§ **PROBLEM STATEMENT**
The full set of entries below needs to be written out exactly.

§ **PROVIDED INFORMATION**
-- ==== Sys2Proof/Machine/LoadStore.lean ====
section
/-! DEFINITION. The memory family (R152 to R166, R155, R397, R419). -/
namespace Sys2Proof.Machine

/-! ## Addresses and checks -/

/-- `ea(l)` of R153. -/
def State.eaOf (s : State) (base : UReg) (idx : Option MIdx) (off : Option Word) (l : Nat) : Dword :=
  let x : Dword := match idx with
    | some i => (s.readV i.r l).signExtend 64 <<< i.sc.toNat
    | none => 0
  s.readUIn base (l / 32) + x + offset off

def State.ea (s : State) (m : MemOp) (l : Nat) : Dword := s.eaOf m.base m.idx m.off l

/-- The lowest lane whose address fails a check, with its address (R154). -/
def firstFail (as : List (Nat × Dword)) (bad : Dword → Bool) : Option Dword := (as.find? fun a => bad a.2).map (·.2)

/-- The checks of R154 on the addresses of the participating lanes; `window` is the window size for a staging form. -/
def checkLanes (as : List (Nat × Dword)) (n : Nat) (window : Option Nat) : Option (Nat × Dword) :=
  let top := if window.isNone then firstFail as fun a => decide (2 ^ 52 ≤ a.toNat) else none
  match top with
  | some va => some (0x0B, va)
  | none =>
    match firstFail as fun a => decide (a.toNat % n ≠ 0) with
    | some va => some (0x0A, va)
    | none =>
      match window with
      | none => none
      | some w => (firstFail as fun a => decide (w < a.toNat + n)).map fun va => (0x0A, va)

/-- One access of a pass (R155): mask word, line, and the lanes with their byte offsets in the line, ascending. -/
structure Group where
  word : Nat
  line : Nat
  offs : List (Nat × Nat)

/-- The accesses of a pass, one for each line (R155). -/
def groupLines (word : Nat) (as : List (Nat × Dword)) : List Group :=
  as.foldl (fun (gs : List Group) a =>
    let line := a.2.toNat / 128
    if gs.any fun g => g.line == line then
      gs.map fun g => if g.line = line then { g with offs := g.offs ++ [(a.1, a.2.toNat % 128)] } else g
    else gs ++ [⟨word, line, [(a.1, a.2.toNat % 128)]⟩]) []

/-- The accesses of an instruction, passes in ascending mask-word order and lines ascending (R155, R419). -/
def groupsOf (as : List (Nat × Dword)) : List Group :=
  (List.range 32).flatMap fun w =>
    sortBy (·.line) (groupLines w (as.filter fun a => a.1 / 32 == w))

/-! ## The outcome of an instruction's accesses -/

/-- What the accesses made so far have come to (R155). `waiting`: an access waits, and the lanes of it and of those after it are `pending`. -/
structure Tally where
  s         : State
  refused   : List (Nat × Nat)
  misplaced : List (Nat × Nat)
  faults    : List FaultAt
  failed    : List Nat
  pending   : List Nat
  waiting   : Bool
  unbacked  : Bool

def Tally.start (s : State) : Tally :=
  { s := s, refused := [], misplaced := [], faults := [], failed := [], pending := [], waiting := false, unbacked := false }

/-- Make one access, unless one before it waits; `k` does what its completion does. -/
def Tally.step {α : Type} (t : Tally) (asid : BitVec 16) (kind : FaultKind) (g : Group) (acc : State → Acc α) (k : α → State → State) : Tally :=
  let lanes := g.offs.map (·.1)
  let at0 := g.offs.map fun o => (o.1, g.line * 128 + o.2)
  if t.waiting then { t with pending := t.pending ++ lanes }
  else match acc t.s with
    | .ok v s => { t with s := k v s }
    | .busy s => { t with s := s, waiting := true, pending := lanes }
    | .fault c => { t with faults := t.faults ++ [⟨asid, (at0.headD (0, 0)).2, kind, c, g.offs.length, (at0.headD (0, 0)).1⟩], failed := t.failed ++ lanes }
    | .misplaced => { t with misplaced := t.misplaced ++ at0, failed := t.failed ++ lanes }
    | .refused => { t with refused := t.refused ++ at0, failed := t.failed ++ lanes }
    | .unbacked => { t with unbacked := true }

def lanesMask (ls : List Nat) : LaneMask := ls.foldl (fun m l => m ||| BitVec.twoPow 1024 l) 0

/-- Every access made has completed: none waits, and none has failed (R155). -/
def Tally.clean (t : Tally) : Bool :=
  !t.waiting && t.refused.isEmpty && t.misplaced.isEmpty && t.faults.isEmpty && !t.unbacked

/-- The address of the lowest lane of a list. -/
def lowestLane (l : List (Nat × Nat)) : Nat :=
  (l.foldl (fun (m : Option (Nat × Nat)) x => match m with | some y => if x.1 < y.1 then some x else m | none => some x) none).elim 0 (·.2)

/-- The outcome of an instruction whose accesses have all been answered (R155): a trap at a bound result, a misplacement, parking, or retirement.
While an access waits, the instruction keeps its place for the lanes that are left. -/
def Tally.finish (t : Tally) (h : Hdr) (n : Nat) : Out :=
  if t.unbacked then .fault .unbackedFrame
  else if t.waiting then
    let s := t.s.waitHere false .retry
    .next (s.setPath { s.path with redo := some (lanesMask (t.failed ++ t.pending)) })
  else
    let mask := lanesMask t.failed
    let marked : State := { t.s with team := { t.s.team with unfinished := mask } }
    if !t.refused.isEmpty then marked.trap 0x0C (BitVec.ofNat 64 (lowestLane t.refused))
    else if !t.misplaced.isEmpty then marked.trap 0x11 (BitVec.ofNat 64 (lowestLane t.misplaced))
    else if !t.faults.isEmpty then t.s.park mask t.faults false
    else .next (t.s.retire h n)

/-! ## Loads -/

/-- The value of a lane's bytes in a line, extended (R157). -/
def laneValue (ty : Ty) (data : BitVec 1024) (o : Nat) : Dword := extendLane ty (BitVec.ofNat 64 (lineNat data o (accessBytes ty)))

/-- The bytes that a group covers. -/
def Group.bytes (g : Group) (n : Nat) : BitVec 128 := g.offs.foldl (fun b o => b ||| placeBe o.2 n) 0

/-- The registers that a load of type `ty` into `d` writes (R50). -/
def loadRegs (ty : Ty) (d : LaneReg) : List RegRef := if ty.is64 then [.v d, .v (d ||| 1)] else [.v d]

§ **FINISHED TASK**
-- ==== Sys2Proof/Machine/LoadStore.lean ====
section
/-! DEFINITION. The memory family (R152 to R166, R155, R397, R419). -/
namespace Sys2Proof.Machine

/-! ## Addresses and checks -/

/-- `ea(l)` of R153. -/
def State.eaOf (s : State) (base : UReg) (idx : Option MIdx) (off : Option Word) (l : Nat) : Dword :=
  let x : Dword := match idx with
    | some i => (s.readV i.r l).signExtend 64 <<< i.sc.toNat
    | none => 0
  s.readUIn base (l / 32) + x + offset off

def State.ea (s : State) (m : MemOp) (l : Nat) : Dword := s.eaOf m.base m.idx m.off l

/-- The lowest lane whose address fails a check, with its address (R154). -/
def firstFail (as : List (Nat × Dword)) (bad : Dword → Bool) : Option Dword := (as.find? fun a => bad a.2).map (·.2)

/-- The checks of R154 on the addresses of the participating lanes; `window` is the window size for a staging form. -/
def checkLanes (as : List (Nat × Dword)) (n : Nat) (window : Option Nat) : Option (Nat × Dword) :=
  let top := if window.isNone then firstFail as fun a => decide (2 ^ 52 ≤ a.toNat) else none
  match top with
  | some va => some (0x0B, va)
  | none =>
    match firstFail as fun a => decide (a.toNat % n ≠ 0) with
    | some va => some (0x0A, va)
    | none =>
      match window with
      | none => none
      | some w => (firstFail as fun a => decide (w < a.toNat + n)).map fun va => (0x0A, va)

/-- One access of a pass (R155): mask word, line, and the lanes with their byte offsets in the line, ascending. -/
structure Group where
  word : Nat
  line : Nat
  offs : List (Nat × Nat)

/-- The accesses of a pass, one for each line (R155). -/
def groupLines (word : Nat) (as : List (Nat × Dword)) : List Group :=
  as.foldl (fun (gs : List Group) a =>
    let line := a.2.toNat / 128
    if gs.any fun g => g.line == line then
      gs.map fun g => if g.line = line then { g with offs := g.offs ++ [(a.1, a.2.toNat % 128)] } else g
    else gs ++ [⟨word, line, [(a.1, a.2.toNat % 128)]⟩]) []

/-- The accesses of an instruction, passes in ascending mask-word order and lines ascending (R155, R419). -/
def groupsOf (as : List (Nat × Dword)) : List Group :=
  (List.range 32).flatMap fun w =>
    sortBy (·.line) (groupLines w (as.filter fun a => a.1 / 32 == w))

/-! ## The outcome of an instruction's accesses -/

/-- What the accesses made so far have come to (R155). `waiting`: an access waits, and the lanes of it and of those after it are `pending`. -/
structure Tally where
  s         : State
  refused   : List (Nat × Nat)
  misplaced : List (Nat × Nat)
  faults    : List FaultAt
  failed    : List Nat
  pending   : List Nat
  waiting   : Bool
  unbacked  : Bool

def Tally.start (s : State) : Tally :=
  { s := s, refused := [], misplaced := [], faults := [], failed := [], pending := [], waiting := false, unbacked := false }

/-- Make one access, unless one before it waits; `k` does what its completion does. -/
def Tally.step {α : Type} (t : Tally) (asid : BitVec 16) (kind : FaultKind) (g : Group) (acc : State → Acc α) (k : α → State → State) : Tally :=
  let lanes := g.offs.map (·.1)
  let at0 := g.offs.map fun o => (o.1, g.line * 128 + o.2)
  if t.waiting then { t with pending := t.pending ++ lanes }
  else match acc t.s with
    | .ok v s => { t with s := k v s }
    | .busy s => { t with s := s, waiting := true, pending := lanes }
    | .fault c => { t with faults := t.faults ++ [⟨asid, (at0.headD (0, 0)).2, kind, c, g.offs.length, (at0.headD (0, 0)).1⟩], failed := t.failed ++ lanes }
    | .misplaced => { t with misplaced := t.misplaced ++ at0, failed := t.failed ++ lanes }
    | .refused => { t with refused := t.refused ++ at0, failed := t.failed ++ lanes }
    | .unbacked => { t with unbacked := true }

def lanesMask (ls : List Nat) : LaneMask := ls.foldl (fun m l => m ||| BitVec.twoPow 1024 l) 0

/-- Every access made has completed: none waits, and none has failed (R155). -/
def Tally.clean (t : Tally) : Bool :=
  !t.waiting && t.refused.isEmpty && t.misplaced.isEmpty && t.faults.isEmpty && !t.unbacked

/-- The address of the lowest lane of a list. -/
def lowestLane (l : List (Nat × Nat)) : Nat :=
  (l.foldl (fun (m : Option (Nat × Nat)) x => match m with | some y => if x.1 < y.1 then some x else m | none => some x) none).elim 0 (·.2)

/-- The outcome of an instruction whose accesses have all been answered (R155): a trap at a bound result, a misplacement, parking, or retirement.
While an access waits, the instruction keeps its place for the lanes that are left. -/
def Tally.finish (t : Tally) (h : Hdr) (n : Nat) : Out :=
  if t.unbacked then .fault .unbackedFrame
  else if t.waiting then
    let s := t.s.waitHere false .retry
    .next (s.setPath { s.path with redo := some (lanesMask (t.failed ++ t.pending)) })
  else
    let mask := lanesMask t.failed
    let marked : State := { t.s with team := { t.s.team with unfinished := mask } }
    if !t.refused.isEmpty then marked.trap 0x0C (BitVec.ofNat 64 (lowestLane t.refused))
    else if !t.misplaced.isEmpty then marked.trap 0x11 (BitVec.ofNat 64 (lowestLane t.misplaced))
    else if !t.faults.isEmpty then t.s.park mask t.faults false
    else .next (t.s.retire h n)

/-! ## Loads -/

/-- The value of a lane's bytes in a line, extended (R157). -/
def laneValue (ty : Ty) (data : BitVec 1024) (o : Nat) : Dword := extendLane ty (BitVec.ofNat 64 (lineNat data o (accessBytes ty)))

/-- The bytes that a group covers. -/
def Group.bytes (g : Group) (n : Nat) : BitVec 128 := g.offs.foldl (fun b o => b ||| placeBe o.2 n) 0

/-- The registers that a load of type `ty` into `d` writes (R50). -/
def loadRegs (ty : Ty) (d : LaneReg) : List RegRef := if ty.is64 then [.v d, .v (d ||| 1)] else [.v d]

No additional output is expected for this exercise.